I fasted, read my Bible, prayed, I even cried, and God did not sweep in and rescue me. This can’t be happening, God would NOT do this to me. I’m His daughter, a joint-heir with Christ, and all that other good stuff. He promised to supply all my need. If I speak to the mountain and believe when I pray I’ll have what I say. I even cast out some demons and evil spirits and my mountain remained. “What happened God?”
I felt broken, battle weary. I was baffled as to why God chose not to show up and rescue me from my mirey pit. In the midst of my brokeness I reached out for Him even more. Although I was disappointed and bewildered I knew that I could not move forward without Him. He is my anchor, my hope, my foundation. If He’s not there, I will crumble and fall.
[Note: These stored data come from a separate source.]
/-- The line of the tenant is off after its turn. -/
theorem lineOff_off {t l : Nat} (h : lineTenant (s.dblCtl l) = t ∨ lineEn (s.dblCtl l) = false) :
    lineEn ((s.lineOff t l).dblCtl l) = false := by
  unfold State.lineOff
  extract_lets c
  split
  case isTrue hc =>
    have hd : ((s.setReg (offDblCtl l) 0 (s.dblCtl l - 1)).setLine l .fresh).dblCtl l = (s.dblCtl l - 1) % 2 ^ 64 :=
      reg_setReg_same s _ _ _
    simp only [Bool.and_eq_true, lineEn, bitAt, Nat.testBit_zero, decide_eq_true_eq] at hc
    rw [hd, lineEn, bitAt, Nat.testBit_zero]
    simp only [decide_eq_false_iff_not]
    omega
  case isFalse hc =>
    rcases h with h | h
    · simpa [c, h] using hc
    · exact h

theorem offDblCtl_inj {l k : Nat} (h : l ≠ k) : offDblCtl l ≠ offDblCtl k := by simp only [offDblCtl]; omega

theorem foldl_lineOff_frame (t : Nat) (k : List Nat) :
    ∃ m x, k.foldl (State.lineOff t) s = { s with setup := m, lines := x } := by
  refine List.foldlRecOn (motive := fun u : State => ∃ m x, u = { s with setup := m, lines := x }) _ _ ⟨s.setup, s.lines, rfl⟩ ?_
  rintro _ ⟨m, x, rfl⟩ l -
  obtain ⟨m', x', h⟩ := lineOff_frame { s with setup := m, lines := x } t l
  exact ⟨m', x', h⟩

theorem foldl_lineOff_off {t l : Nat} {k : List Nat} (hl : l ∈ k) (h : lineTenant (s.dblCtl l) = t) :
    lineEn ((k.foldl (State.lineOff t) s).dblCtl l) = false := by
  have keep (v : State) (q : Nat) (hq : l ≠ q) : (v.lineOff t q).dblCtl l = v.dblCtl l :=
    lineOff_reg_ne v t q 0 (offDblCtl_inj hq)
  refine foldl_reaches (P := fun v => lineEn (v.dblCtl l) = false)
    (I := fun v => lineTenant (v.dblCtl l) = t ∨ lineEn (v.dblCtl l) = false) s hl (.inl h) ?_ (fun v hv => lineOff_off v hv) ?_
  · intro v q hv
    by_cases hq : l = q
    · subst hq
      exact .inr (lineOff_off v hv)
    · rw [keep v q hq]
      exact hv
  · intro v q hv
    by_cases hq : l = q
    · subst hq
      exact lineOff_off v (.inr hv)
    · rw [keep v q hq]
      exact hv

theorem foldl_lineOff_keeps {t l : Nat} (k : List Nat) (h : lineTenant (s.dblCtl l) ≠ t) :
    (k.foldl (State.lineOff t) s).dblCtl l = s.dblCtl l := by
  refine List.foldlRecOn (motive := fun u : State => u.dblCtl l = s.dblCtl l) k _ rfl fun v hv q _ => ?_
  by_cases hq : l = q
  · subst hq
    rw [lineOff_other v (hv ▸ h), hv]
  · exact (lineOff_reg_ne v t q 0 (offDblCtl_inj hq)).trans hv

theorem foldl_lineOff_rngCfg {k : List Nat} (hk : ∀ l ∈ k, l < 1024) (t r : Nat) :
    (k.foldl (State.lineOff t) s).rngCfg r = s.rngCfg r :=
  List.foldlRecOn (motive := fun u : State => u.rngCfg r = s.rngCfg r) _ _ rfl fun v hv q hq =>
    (lineOff_reg_ne v t q _ (offDblCtl_ne_offRngCfg (hk q hq) r).symm).trans hv

/-! ### Configuration requests -/

theorem exec_configurationRequest_retry (hr : s.railsOn = true) (hb : s.barLive = false) (c : CfgAccess) :
    exec (.configurationRequest c) s = .next (Claims.sent s [.configStatus true]) := by
  rw [exec_configurationRequest]
  simp [execConfigurationRequest, hr, hb, State.emit, Claims.sent]

theorem exec_configurationRequest_live (hr : s.railsOn = true) (hb : s.barLive = true) (c : CfgAccess) :
    exec (.configurationRequest c) s = .next ((Claims.sent s [.configStatus false]).cfgAsk c.fn.val c.req) := by
  rw [exec_configurationRequest]
  simp [execConfigurationRequest, hr, hb, State.emit, Claims.sent]

/-- The port supports the features that R156 does not exclude. -/
theorem supported_eq (f : HostFeature) : supported f = !Claims.absentFeatures.contains f := by
  cases f <;> rfl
I talked to Him in my brokeness. Let me rephrase that. I didn’t really talk, I groaned. Groaning was all that I could do, that’s how broken and weary I was, but I didn’t care. I needed to be in His presence. He knows my heart anyway, so I groaned and said “Jesus, Jesus” for a while, a long while. After a while I turned on some worship music and just sat there. Progress. Then I started praying in tongues. Then I stared and sighed. Then I got up and let Him know that I’m never letting go of Him.
So, what happened? Well, somewhere between my groanings and everything else, I knew why God didn’t show up. You see, He did show up, He never even left (Hebrews 12:1). He just did not show up the way that I was expecting Him to. Why? He gave me somethings to do and I did not do them. That’s it, pretty simple. I disobeyed God. OUCH!
I was speaking with a friend and she used an analogy of a parent and child. The child wants the parent to do something for them, the parent says “sure”, after you do the dishes. The child keeps pleading, the parent repeats the condition. As long as the child does not do the dishes, the parent will not do what they promised. I want to take that even further. Instead of doing the dishes, the child cleans their room, washes the windows, even mows the grass. These are all great things but they’re not what the parent asked. This is like what I was doing I did everything except what God asked me to do.
So, while I was broken and battle weary I learned the importance of obedience. Even if His instructions seem to have no connection to my need, my response is to obey. He knows best, His plan for my life is good, He loves me. I show my love for Him when I obey Him. So, I choose obedience, how about you?